Em caso de aprovação na Câmara, o projeto vai para sanção do prefeito. Boppré explica àqueles que não conhecem a capital de Santa Catarina, que a via em questão está em fase final de construção e fica entre os bairros da Trindade e Pantanal, que margeiam a UFSC. O vereador espera que a aprovação e a sanção do projeto ocorram antes da inauguração da obra.
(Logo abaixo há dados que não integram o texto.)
-- ==== Sys2Proof/Laws/Decode.lean ====
section
/-! SUPPORT. The fields of a frame put together by mkFrame, and what an offered frame reads back as. -/

namespace Sys2Proof.Machine

@[simp] theorem frameOp_mkFrame (op : Byte) (data : Word) : frameOp (mkFrame op data) = op := by
  unfold frameOp mkFrame
  apply BitVec.eq_of_getLsbD_eq
  intro i hi
  rw [BitVec.getLsbD_extractLsb', BitVec.getLsbD_append]
  simp [hi]

@[simp] theorem frameData_mkFrame (op : Byte) (data : Word) : frameData (mkFrame op data) = data := by
  unfold frameData mkFrame
  apply BitVec.eq_of_getLsbD_eq
  intro i hi
  rw [BitVec.getLsbD_extractLsb', BitVec.getLsbD_append]
  simp [hi]

@[simp] theorem mkFrame_op_data (f : Frame) : mkFrame (frameOp f) (frameData f) = f := by
  unfold frameOp frameData mkFrame
  apply BitVec.eq_of_getLsbD_eq
  intro i hi
  rw [BitVec.getLsbD_append]
  by_cases h : i < 32
  · simp [h]
  · have h8 : i - 32 < 8 := by omega
    have he : 32 + (i - 32) = i := by omega
    simp [h, h8, he]

@[simp] theorem offer_rst (f : Frame) : (offer f).rst = false := rfl

@[simp] theorem offer_cmdValid (f : Frame) : (offer f).cmdValid = true := rfl

@[simp] theorem offer_frame (f : Frame) : (offer f).frame = f := mkFrame_op_data f

end Sys2Proof.Machine
end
“Estamos buscando sensibilizar os vereadores e o prefeito. A comunidade acadêmica e a família de Cancellier assumiram a proposta e também estão defendendo. A expectativa é que a Câmara aprove”, concluiu.
“Merecedor da homenagem”
A família de Cau comemora a iminência da homenagem. Seu irmão, Acioli Cancellier, explicou à Fórum que uma homenagem desta natureza, ou seja, quando há uma proposta da comunidade que é acolhida pelo legislativo e depois efetivada pelo município, remete ao fato que a pessoa homenageada é alguém que de certa maneira foi considerada merecedora da homenagem. “Ninguém vai homenagear um cidadão cuja vida progressa tenha máculas”, afirmou.
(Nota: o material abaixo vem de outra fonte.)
/-- Settles O31. -/
theorem lutNeverChanges : Obligations.LutNeverChanges := by
  refine ⟨?_, advanceAt_lut, clockedRun_lut⟩
  intro i s t h
  rw [(exec_eq_next_iff i s t).mp h, State.execute_lut]

/-- Settles O30: of the six cases of an edge, only the two that accept a frame advance the position. -/
theorem commandPositionCountsAcceptances : Obligations.CommandPositionCountsAcceptances := by
  refine ⟨rfl, ?_, ?_⟩
  · rintro c s f rest hready ⟨p, hp, hr, hv, -⟩
    have hb : s.busy = false := by simpa [State.cmdReady] using hready
    exact advanceAt_cmdIdx_of_offer c s p rest hp hr hb hv
  · intro c s hnone
    have hno_offer : ∀ p rest, s.port = p :: rest → p.rst = false → s.busy = false → p.cmdValid = true → False :=
      fun p rest hp hr hb hv => hnone ⟨p.frame, rest, by simp [State.cmdReady, hb], p, hp, hr, hv, rfl⟩
    obtain ⟨-, h⟩ | ⟨p, rest, hp,
        ⟨-, h⟩ | ⟨-, -, h⟩ | ⟨-, -, -, h⟩ | ⟨hr, hb, hv, -⟩ | ⟨hr, hb, hv, -⟩⟩ := advanceAt_cases c s
    · rw [h]
    · rw [h, State.resetEvent_cmdIdx]
    · rw [h]
    · rw [h]
    · exact (hno_offer p rest hp hr hb hv).elim
    · exact (hno_offer p rest hp hr hb hv).elim

/-- Settles O32: the two given entries of the table the block is built with are evaluated. -/
theorem invariantHoldsAtReset : Obligations.InvariantHoldsAtReset := by
  have htable : LutOk Config.crcTable := by decide
  exact ⟨htable, rfl⟩

/-- Settles O22. -/
theorem resetValues : Obligations.ResetValues := by
  refine ⟨⟨rfl, rfl, rfl, rfl, rfl, rfl⟩, ?_, ?_⟩
  · intro c s p rest hgood hp hr
    rw [clockEdge_rst c s p rest hp hr, State.resetEvent_of_good { s with port := rest } hgood]
    rfl
  · intro c s p rest hp hr
    simp [advanceAt_rst c s p rest hp hr]

end Sys2Proof.Machine
end

section
/-! PROOFS. What a command writes, and what its result depends on. -/

namespace Sys2Proof.Machine

/-- Settles O16: the executed state names every field a command can write. -/
theorem commandsWriteOnlyTheirRegister : Obligations.CommandsWriteOnlyTheirRegister := by
  intro i s t _ h
  obtain rfl := (exec_eq_next_iff i s t).mp h
  refine ⟨rfl, rfl, rfl, rfl, rfl, rfl, lutQAfter_of_ne_lutrd i s.lut s.lutQ, ?_⟩
  rintro (rfl | ⟨k, rfl⟩) <;> rfl

/-- Settles O17: what a command leaves in `ACC` is a function of the table and `ACC`, and what LUTRD leaves in `LUT_Q`
of the table alone. -/
theorem noCommandReadsLutQ : Obligations.NoCommandReadsLutQ := by
  intro i s s' t t' _ _ hacc hlut h h'
  obtain rfl := (exec_eq_next_iff i s t).mp h
  obtain rfl := (exec_eq_next_iff i s' t').mp h'
  constructor
  · rw [State.execute_acc, State.execute_acc, hacc, hlut]
  · rintro ⟨k, rfl⟩
    exact congrArg (lutRead · k) hlut

end Sys2Proof.Machine
end

section
/-! PROOFS. Data words and frames: the little-endian word of four bytes and its lanes (spec/20_memory.md R27), and the
frame of a command read back (spec/30_encoding.md R44, R48). -/

namespace Sys2Proof.Machine

/-! The decoder's equation for each opcode that stands for a command (R48), over any data field. -/

theorem decode_op_nop (d : Word) : decode (mkFrame 0x00#8 d) = ifReservedZero d .nop := by
  simp [decode]

theorem decode_op_init (d : Word) : decode (mkFrame 0x01#8 d) = ifReservedZero d .init := by
  simp [decode]

theorem decode_op_seed (d : Word) : decode (mkFrame 0x02#8 d) = .command (.seed d) := by
  simp [decode]

theorem decode_op_foldw (d : Word) : decode (mkFrame 0x03#8 d) = .command (.foldw d) := by
  simp [decode]

theorem decode_op_foldt1 (d : Word) :
    decode (mkFrame 0x04#8 d) = ifReservedZero (d.extractLsb' 8 24) (.foldt1 (lane 0 d)) := by
  simp [decode]

theorem decode_op_foldt2 (d : Word) :
    decode (mkFrame 0x05#8 d) = ifReservedZero (d.extractLsb' 16 16) (.foldt2 (lane 0 d) (lane 1 d)) := by
  simp [decode]

theorem decode_op_foldt3 (d : Word) :
    decode (mkFrame 0x06#8 d) =
      ifReservedZero (d.extractLsb' 24 8) (.foldt3 (lane 0 d) (lane 1 d) (lane 2 d)) := by
  simp [decode]

theorem decode_op_lutrd (d : Word) :
    decode (mkFrame 0x07#8 d) = ifReservedZero (d.extractLsb' 8 24) (.lutrd (lane 0 d)) := by
  simp [decode]

/-- A frame whose must-be-zero bits are all 0 is its command (R46). -/
theorem ifReservedZero_zero (n : Nat) (i : Instr) : ifReservedZero 0#n i = .command i :=
  if_pos rfl

/-! The lanes of a data word that is put together from its upper bits and its low bytes. -/

theorem lane_append_one (hi : BitVec 24) (b0 : Byte) : lane 0 (hi ++ b0) = b0 := by
  simp [lane, BitVec.extractLsb'_append_eq_of_add_le (v := 24) (w := 8)]

theorem lane_append_two (hi : BitVec 16) (b1 b0 : Byte) :
    lane 0 (hi ++ (b1 ++ b0)) = b0 ∧ lane 1 (hi ++ (b1 ++ b0)) = b1 := by
  simp [lane, BitVec.extractLsb'_append_eq_of_add_le (v := 16) (w := 16),
    BitVec.extractLsb'_append_eq_of_add_le (v := 8) (w := 8), BitVec.extractLsb'_append_eq_of_le (v := 8) (w := 8)]

theorem lane_append_four (b3 b2 b1 b0 : Byte) :
    lane 0 (b3 ++ (b2 ++ (b1 ++ b0))) = b0 ∧ lane 1 (b3 ++ (b2 ++ (b1 ++ b0))) = b1 ∧
    lane 2 (b3 ++ (b2 ++ (b1 ++ b0))) = b2 ∧ lane 3 (b3 ++ (b2 ++ (b1 ++ b0))) = b3 := by
  simp [lane, BitVec.extractLsb'_append_eq_of_add_le (v := 8) (w := 24),
    BitVec.extractLsb'_append_eq_of_le (v := 8) (w := 24), BitVec.extractLsb'_append_eq_of_add_le (v := 8) (w := 16),
    BitVec.extractLsb'_append_eq_of_le (v := 8) (w := 16), BitVec.extractLsb'_append_eq_of_add_le (v := 8) (w := 8),
    BitVec.extractLsb'_append_eq_of_le (v := 8) (w := 8)]

/-- The decoder reads the frame of a command back as the command: its must-be-zero bits are 0, and every operand stands
in its own lane (R44, R45, R48). -/
theorem decode_encode (i : Instr) : decode (encode i) = .command i := by
  cases i with
  | nop => rw [encode, decode_op_nop, ifReservedZero_zero]
  | init => rw [encode, decode_op_init, ifReservedZero_zero]
  | seed s => rw [encode, decode_op_seed]
  | foldw w => rw [encode, decode_op_foldw]
  | foldt1 b0 =>
    rw [encode, decode_op_foldt1, BitVec.extractLsb'_append_eq_left, ifReservedZero_zero, lane_append_one]
  | foldt2 b0 b1 =>
    obtain ⟨h0, h1⟩ := lane_append_two 0#16 b1 b0
    rw [encode, decode_op_foldt2, BitVec.extractLsb'_append_eq_left, ifReservedZero_zero, h0, h1]
  | foldt3 b0 b1 b2 =>
    obtain ⟨h0, h1, h2, -⟩ := lane_append_four 0#8 b2 b1 b0
    rw [encode, decode_op_foldt3, BitVec.extractLsb'_append_eq_left, ifReservedZero_zero, h0, h1, h2]
  | lutrd k =>
    rw [encode, decode_op_lutrd, BitVec.extractLsb'_append_eq_left, ifReservedZero_zero, lane_append_one]

/-- The shifts of R27 put the four bytes side by side, byte 0 least significant. -/
theorem leWord_eq_append (b0 b1 b2 b3 : Byte) : leWord b0 b1 b2 b3 = b3 ++ (b2 ++ (b1 ++ b0)) := by
  unfold leWord zext32
  apply BitVec.eq_of_getLsbD_eq
  intro i hi
  simp only [BitVec.getLsbD_or, BitVec.getLsbD_shiftLeft, BitVec.getLsbD_setWidth, BitVec.getLsbD_append]
  -- bit `i` lies in one byte only, and every other byte's bit is past its width or below its shift
  grind

/-- A word is its lanes side by side. -/
theorem append_lanes (w : Word) : lane 3 w ++ (lane 2 w ++ (lane 1 w ++ lane 0 w)) = w := by
  have h10 : lane 1 w ++ lane 0 w = w.extractLsb' 0 16 :=
    BitVec.extractLsb'_append_extractLsb'_eq_extractLsb' rfl
  have h210 : lane 2 w ++ w.extractLsb' 0 16 = w.extractLsb' 0 24 :=
    BitVec.extractLsb'_append_extractLsb'_eq_extractLsb' rfl
  have h3210 : lane 3 w ++ w.extractLsb' 0 24 = w.extractLsb' 0 32 :=
    BitVec.extractLsb'_append_extractLsb'_eq_extractLsb' rfl
  rw [h10, h210, h3210, BitVec.extractLsb'_eq_self]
“Isso é importante para a família porque passamos mais de cinco anos, quase 6, dos fatos que resultaram na morte do Cau. O primeiro foi o indiciamento. Ele foi indiciado, preso, torturado e humilhado naquilo que ele achava mais importante, a universidade que o projetou. Onde mais do que ser reitor, foi estudante da graduação, mestrado e doutorado. Em seguida teve sua reputação destruída por certo setor da imprensa”, disse.
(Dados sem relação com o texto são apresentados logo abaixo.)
-- ==== Sys2Proof/Machine/Regs.lean ====
section
/-! DEFINITION. The register map: every register of the part by the name its field table gives it, with its offset,
its strides and its fields (access type and reset value), as the field tables of the chapters and chapter 23
(R573, R578) lay them out. Function-page registers stand at 0x3000_0000 + 0x1_0000 * f + their page offset, so that
every function's page has addresses of its own (the owner's own page is shown there, R573). -/

namespace Sys2Proof

/-- The access types of R4 (a reserved field is no field: it reads 0 and ignores writes). -/
inductive Acc where
  | rw | ro | wo | w1c | w1s
deriving DecidableEq, Repr

/-- Every register, by name. A name with instances covers all of them. -/
inductive Reg where
  | CALM_STATE
  | CALM_STANDBY
  | CALM_EVT_WAKE_EN
  | CALM_THAW_CNT
  | CALM_LANE_ED
  | CALM_PERST
  | CALM_DBWAKE
  | CALM_EVT_IN
  | CALM_THERM
  | CALM_HALL_STATE
  | CALM_DUTY_PORT
  | TB_NOW_FRAC
  | TB_NOW_NS
  | TB_NOW_SEC_LO
  | TB_NOW_SEC_HI
  | TB_CTRL
  | TB_STATUS
  | TB_RATE
  | TB_STEP
  | TB_SET_NS
  | TB_SET_SEC_LO
  | TB_SET_SEC_HI
  | TB_ORIGIN_NS
  | TB_ORIGIN_SEC_LO
  | TB_ORIGIN_SEC_HI
  | TB_FLIGHT_LEN
  | TB_TREAD
  | TB_FLIGHT_LO
  | TB_FLIGHT_HI
  | PLN_ACTIVE_STATUS
  | PLN_STANDBY_STATUS
  | PLN_VERIFY_WHERE
  | PLN_VERIFY_ITEM
  | PLN_HALL_READY
  | PLN_POWER_BUDGET
  | PLN_DOMAIN
  | PLN_RANK
  | PLN_BOOT
  | PLN_SWAP_TIMEOUT
  | PLN_COUNTS
  | PLN_ENERGY_LAST
  | PLN_MIN_SERIAL_LO
  | PLN_MIN_SERIAL_HI
  | PLN_ACTIVE_SERIAL_LO
  | PLN_ACTIVE_SERIAL_HI
  | PLN_STANDBY_SERIAL_LO
  | PLN_STANDBY_SERIAL_HI
  | PLN_SWAP_FLIGHT_LO
  | PLN_SWAP_FLIGHT_HI
  | PLN_ACTIVE_HASH
  | PLN_STANDBY_HASH
  | TSQ_RUN
  | TSQ_FAULT_SUM
  | TSQ_MAP
  | TSQ_STATE
  | TSQ_BUNDLE
  | TSQ_SKIP_LEFT
  | TSQ_FAULT
  | TSQ_CNT_SUPPRESS
  | TSQ_CNT_DMA_IDLE
  | TSQ_CNT_ALLOC_FAIL
  | TSQ_CNT_ORPHAN
  | TSQ_CNT_LANEREC
  | TSQ_CNT_FLOWDROP
  | TSQ_CNT_EVT_PREEMPT
  | TSQ_CNT_HAND_UNBOUND
  | TSQ_CNT_ECC
  | TSQ_PTR_LO
  | TSQ_PTR_HI
  | TSQ_PTRBUF
  | GAL_STATUS
  | GAL_CNT_FLITS_LO
  | GAL_CNT_FLITS_HI
  | GAL_CNT_OPEN_IDLE_LO
  | GAL_CNT_OPEN_IDLE_HI
  | GAL_CNT_FLIT_ERR
  | GAL_HOSTQ_MAX
  | GAL_REMAP_OK
  | ATR_STATUS
  | ATR_CNT_CE
  | ATR_CNT_UE
  | ATR_CNT_EMERG
  | ATR_REFRESH_GAP
  | RFX_STATUS
  | RFX_CORE
  | RFX_ABORT_INFO
  | RFX_ABORT_TREAD
  | RFX_LANDS
  | RFX_CNT_DISPATCH
  | RFX_CNT_ABORT
  | RFX_MAX_CLOCKS
  | RFX_CNT_DIVZ
  | RFX_CNT_EVT_LATE
  | RFX_CNT_EVT_REJECT
  | RFX_CNT_COMMIT
  | CYC_CFG
  | CYC_STATUS
  | CYC_DIR_VALID
  | CYC_SLOTS_BOUND
  | CYC_SRC_MAC_LO
  | CYC_SRC_MAC_HI
  | CYC_CNT_TX
  | CYC_CNT_IDLE
  | CYC_CNT_RX_ONTIME
  | CYC_CNT_LATE
  | CYC_CNT_DUP
  | CYC_CNT_BAD_FRAME
  | CYC_CNT_BAD_FLIGHT
  | CYC_CNT_UNBOUND
  | CYC_CNT_SID_CONFLICT
  | CYC_CNT_DOMAIN
  | CYC_CNT_AUTH_FAIL
  | CYC_CNT_KEY
  | CYC_CNT_HELLO
  | CYC_CNT_LEARN
  | CYC_CNT_NOTIFY_DROP
  | CYC_CNT_MISS
  | CYC_CNT_BYE
  | LN_LANE_CFG
  | LN_LANE_STATUS
  | LN_LANE_DELAY
  | LN_EYE
  | LN_CNT_RXFRAMES
  | LN_CNT_RXDROP
  | LN_CNT_RXERR
  | LN_CNT_FEC_CE
  | LN_CNT_FEC_UE
  | LN_CNT_TXFRAMES
  | LN_CNT_TXDOWN
  | LN_CNT_MACCTL
  | LN_CNT_TXDROP
  | LN_TXTS_NS
  | LN_TXTS_SEC_LO
  | LN_TXTS_SEC_HI
  | LN_TXTS_INFO
  | LN_TXTS_STATUS
  | LN_DOMAIN_STATUS
  | LN_PPS_OUT
  | EVT_STATUS
  | EVT_LAND_CFG
  | EVT_CAP_INFO
  | EVT_CAP_LO
  | EVT_CAP_HI
  | EVT_LEVEL
  | EVT_HOST
  | PRS_CFG
  | PRS_TUN_PORTS
  | PRS_STATUS
  | PRS_CUSTOM
  | PRS_UDF
  | PRS_CNT_FRAMES
  | PRS_CNT_ERR
  | CLS_STATUS
  | CLS_MIRROR
  | CLS_MISS_W0
  | CLS_MISS_W1
  | CLS_MISS_W2
  | CLS_MISS_W3
  | CLS_CNT_LOOKUP
  | CLS_CNT_MISS
  | CLS_CNT_BAD_ACTION
  | CLS_CNT_DECAP_FAIL
  | FRG_CFG
  | FRG_STATUS
  | FRG_CNT_INSTALL
  | FRG_CNT_HIT
  | FRG_CNT_MISS
  | FRG_CNT_FULL
  | FRG_CNT_FREED
  | FRG_CNT_AGED
  | FWD_CFG
  | FWD_STATUS
  | FWD_ENTRIES
  | FWD_UNSTABLE_INFO
  | FWD_FLOOD_USED
  | FWD_CNT_LOOKUP
  | FWD_CNT_HIT
  | FWD_CNT_UNKNOWN
  | FWD_CNT_FLOODED
  | FWD_CNT_FLOOD_CAP
  | FWD_CNT_LEARN
  | FWD_CNT_LEARN_FULL
  | FWD_CNT_MOVES
  | FWD_CNT_MOVE_FROZEN
  | FWD_CNT_STATIC_MOVE
  | FWD_CNT_AGED
  | FWD_CNT_SPOOF
  | FWD_CNT_HAIRPIN
  | FWD_CNT_BD_INVALID
  | FWD_CNT_VPORT_DROP
  | FWD_CNT_STATION_MISS
  | FWD_CNT_REPL_DROP
  | FWD_CNT_EGRESS_DROP
  | FWD_CNT_ECC
  | FWD_AUDIT_CFG
  | FWD_AUDIT_STATUS
  | FWD_AUDIT_FAIL
  | FWD_AUDIT_FAIL_DIGEST
  | FWD_AUDIT_VALID
  | FWD_AUDIT_SHADOW
  | TUN_CFG
  | TUN_STATUS
  | TUN_CNT_ENCAP
  | TUN_CNT_DECAP
  | TUN_CNT_MTU
  | TUN_CNT_TAG_DEPTH
  | TUN_CNT_TEMPLATE_INVALID
  | TUN_CNT_NO_VNI
  | TUN_CNT_VNI_MISS
  | TUN_CNT_CRIT
  | TUN_CNT_NO_L2
  | CPH_KS_STATUS
  | CPH_KS_REVOKING
  | CPH_KEK_VALID
  | CPH_KS_CNT_LOAD
  | CPH_KS_CNT_UNWRAP_FAIL
  | CPH_KS_CNT_ERASE
  | CPH_STATUS
  | CPH_JOBQ_CFG
  | CPH_LEVELS
  | CPH_WIN_MAX
  | CPH_SLOTS_USED_LO
  | CPH_SLOTS_USED_HI
  | CPH_SLOTS_IDLE_LO
  | CPH_SLOTS_IDLE_HI
  | CPH_CNT_OPS
  | CPH_CNT_AUTH_FAIL
  | CPH_CNT_REVOKED
  | CPH_CNT_NONCE
  | CPH_CNT_KEY
  | CPH_CNT_KEY_MISMATCH
  | CPH_CNT_INLINE_DROP
  | CPH_CNT_REPLAY
  | CPH_CNT_BAD_TAG
  | CPH_CNT_LENGTH
  | CPH_CNT_ENTROPY
  | BPM_STATUS
  | BPM_CFG
  | BPM_CLASS_TOTAL
  | BPM_CLASS_FREE
  | BPM_REGIONS
  | BPM_BYTES_LO
  | BPM_BYTES_HI
  | BPM_ALARM_NEXT
  | BPM_CNT_ALLOC
  | BPM_CNT_FREED
  | BPM_CNT_QUOTA
  | BPM_CNT_NO_BUFFER
  | BPM_CNT_STOCK_EMPTY
  | BPM_CNT_BAD_RELEASE
  | BPM_CNT_NOT_OWNER
  | BPM_CNT_HDR_BAD
  | DMA_CFG
  | DMA_STATUS
  | DMA_ERR_INFO
  | DMA_ERR_ADDR_LO
  | DMA_ERR_ADDR_HI
  | DMA_CNT_DESC
  | DMA_CNT_DESC_ERR
  | DMA_CNT_LATE
  | DMA_CNT_CHAIN_LIMIT
  | DMA_CNT_SG_STALL
  | DMA_CNT_CRC_MISMATCH
  | DMA_CNT_BYTES_LO
  | DMA_CNT_BYTES_HI
  | DMA_CNT_CARRIER_IDLE_LO
  | DMA_CNT_CARRIER_IDLE_HI
  | DMA_CH_CFG
  | DMA_CH_QUEUE
  | DMA_CH_CHAIN_LO
  | DMA_CH_CHAIN_HI
  | DMA_CH_CHAIN_FN
  | DMA_CH_CTRL
  | DMA_CH_STATUS
  | DMA_CH_REMAIN
  | WQ_CFG
  | WQ_STATUS
  | WQ_QUEUES
  | WQ_CNT_OVERRUN
  | WQ_CNT_CQ_FULL
  | WQ_CNT_STALL
  | WQ_CNT_REFETCH
  | WQ_CNT_REARM_STALE
  | WQ_CNT_DB_IGNORED
  | WQ_CNT_RQ_DROP
  | WQ_CNT_EVENT_DROP
  | WQ_STAGE
  | WQ_QSEL
  | WQ_QINFO
  | WQ_QPROD
  | WQ_QCONS
  | WQ_QWMARK
  | WQ_FN_AQ_BASE_LO
  | WQ_FN_AQ_BASE_HI
  | WQ_FN_ACQ_BASE_LO
  | WQ_FN_ACQ_BASE_HI
  | WQ_FN_AQ_CFG
  | WQ_FN_ACQ_CFG
  | WQ_FN_ADMIN_STATE
  | WQ_FN_EVQ
  | EP_PORT_MAP
  | EP_PORT_MAP_STATUS
  | EP_PORT_CFG
  | EP_PORT_STATUS
  | EP_PORT_CPL
  | EP_LATE_CPL
  | EP_CNT_CTO
  | EP_CNT_UR
  | EP_CNT_UNEXP_CPL
  | EP_CNT_BAD_VECTOR
  | EP_CNT_PME
  | EP_CNT_FLR
  | EP_CNT_WIN_MISS
  | EP_FSEL
  | EP_WIN_SHADOW_W0
  | EP_WIN_SHADOW_W1
  | EP_WIN_SHADOW_W2
  | EP_WIN_SHADOW_W3
  | EP_WIN_LIVE_W0
  | EP_WIN_LIVE_W1
  | EP_WIN_LIVE_W2
  | EP_WIN_LIVE_W3
  | EP_WIN_CTRL
  | EP_WIN_STATUS
  | EP_FN_STATE
  | VFN_STATUS
  | VFN_PORT
  | VFN_FSEL
  | VFN_FINFO
  | VFN_FUSE
  | VFN_FINFLIGHT
  | VFN_CNT_ADMIT_WAIT
  | VFN_CNT_LOG_BITS
  | VFN_CNT_LOG_LINES
  | STO_CFG
  | STO_STATUS
  | STO_FLAGS
  | STO_STAGE
  | STO_CH
  | STO_CNT_PDU_TX
  | STO_CNT_PDU_RX
  | STO_CNT_HDGST_ERR
  | STO_CNT_DDGST_ERR
  | STO_CNT_RETRANS
  | STO_CNT_OOO_DROP
  | STO_CNT_CLEAR_DROP
  | STO_CNT_CONN_FAIL
  | SIC_STATUS
  | SIC_FLAGS
  | SIC_SGI
  | SIC_CNT_MERGED
  | SIC_CORE_CFG
  | SIC_CORE_VBASE_LO
  | SIC_CORE_VBASE_HI
  | SIC_CORE_STATE
  | SIC_CORE_COMPLETE
  | SIC_CORE_CTRL
  | SIC_CNT_SPURIOUS
  | SIC_CNT_DELIVERED
  | SIC_GROUP_LULL
  | SIC_CNT_LULL
  | SIC_SRC_CFG
  | SIC_SRC_PEND
  | SIC_SRC_ACTIVE
  | SIC_FN_VGAP
  | OWN_STATE
  | OWN_EPOCH
  | OWN_RENEW
  | OWN_LEASE
  | OWN_FLAGS
  | OWN_CFG
  | OWN_NONCE_LO
  | OWN_NONCE_HI
  | OWN_HALF_EPOCH
  | OWN_HALF_HASH
  | OWN_HALF_STATE
  | OWN_BOOT_STATUS
  | OWN_FW_SVN
  | OWN_PLANKEYS
  | OWN_CNT_CHANGE
  | OWN_CNT_RENEW_BAD
  | OWN_CNT_REFUSED
  | FLT_STATUS
  | FLT_CFG
  | FLT_WDOG
  | FLT_LAST_INFO
  | FLT_LAST_SEQ
  | FLT_HALL
  | FLT_HALF
  | FLT_CNT_LANE_FAULT
  | FLT_CNT_HALL_FAULT
  | FLT_CNT_HALF_FAULT
  | FLT_CNT_DEVICE_FAULT
  | FLT_CNT_FN_FAULT
  | FLT_CNT_POISON
  | FLT_CNT_POISON_USE
  | FLT_CNT_PAGE_FAIL
  | FLT_FN_EPOCH
  | FLT_FN_PAGE_LO
  | FLT_FN_PAGE_HI
  | ALM_HEAD
  | ALM_STATUS
  | ALM_CFG
  | ALM_MARK
  | ALM_CTRL
  | ALM_FROZEN_SEQ
  | ALM_CNT_LOST
  | ALM_CNT_SUPPRESSED
  | ALM_ENTRY
  | BARO_STATUS
  | BARO_CFG
  | BARO_PASS_CNT
  | BARO_PASS_SEC
  | BARO_MT_W0
  | BARO_MT_W1
  | BARO_MT_W2
  | BARO_MT_W3
  | BARO_MT_W4
  | BARO_MT_W5
  | BARO_MT_W6
  | BARO_MT_W7
  | BARO_STACK
  | BARO_RAIL
  | BARO_NVS
  | BARO_LANE_LOW
  | EP_FN_ID
deriving DecidableEq, Repr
Acioli ainda coloca que no inquérito, que leva 108 páginas, não há qualquer prova sobre o desvio de dinheiro. Ele acabou sendo indiciado por associação criminosa junto com outros 6 professores, e por obstrução da Justiça após receber e acatar um parecer da principal autoridade jurídica da universidade.
“Não há uma linha sobre desvio de dinheiro. No entanto, ele foi preso às seis horas da manhã e às sete todos os órgãos de imprensa, dos portais de internet aos impressos, já estavam colocando que ele foi preso por desviar R$ 80 milhões da UFSC. Uma verdadeira fake news produzida pela Polícia Federal. Tanto que às dez horas da manhã no mesmo dia que ele foi preso, 14 de setembro de 2017, a delegada Érica Marena chamou todos os holofotes sobre si e falou que o reitor estava sendo preso por desviar os supostos R$ 80 milhões da UFSC, que não estavam no inquérito produzido por ela”, resumiu.
Quase seis anos depois ele ainda não foi inocentado pelo poder público. A Polícia Federal e o Ministério Público também não reconheceram seus erros no caso.Além disso, os professores que foram presos com Cancellier ainda sofrem processos. Com esse contexto em vista, Acioli coloca que um outro objetivo da família, mais a longo prazo, é buscar a responsabilização de todos os envolvidos na perseguição a Cau.
Pela mesma razão, o jornalista e amigo do ex-reitor, Áureo Moraes, tem divulgado o projeto que o homenageia e feito campanha pela sua aprovação. Áureo é funcionário da UFSC e era o chefe de gabinete de Cancellier. À época da prisão, foi a principal figura que denunciou os abusos de uma imprensa completamente alinhada ao lavajatismo. Ele explica à Fórum por quê durante todo esse tempo as coisas não andavam no sentido de reparar os danos à imagem do ex-reitor.
“Os episódios que culminaram com a morte dele se deram num período institucional na esfera federal em que tínhamos recém saído do golpe de 2016, mesmo ano que o Cancellier assumiu a UFSC. Após sua morte, a partir de 2018 passamos a viver esse período de atraso e de uma lógica de país que confrontava completamente o que a gente pensava e trabalhava tendo o Cau à frente. Mas a partir desse ano de 2023, Acioli e eu imaginamos que as possam andar, uma vez que temos um governo que defende os direitos humanos. E até pela vivência que o próprio presidente da República teve como vítima da mesma operação. Alimentamos evidentemente uma esperança, uma expectativa de que, no mínimo, o Estado possa dar agora um tratamento sério e responsável para aquilo que aconteceu - ao invés de ignorar como nos últimos anos”, explicou.
“Qualquer homenagem que tenha como o objetivo preservar a memória, valorizar os atos, as ações e o perfil dele sempre vai ser bem-vinda. Temos de lembrar dele como alguém que marcou sua passagem pela universidade”, concluiu.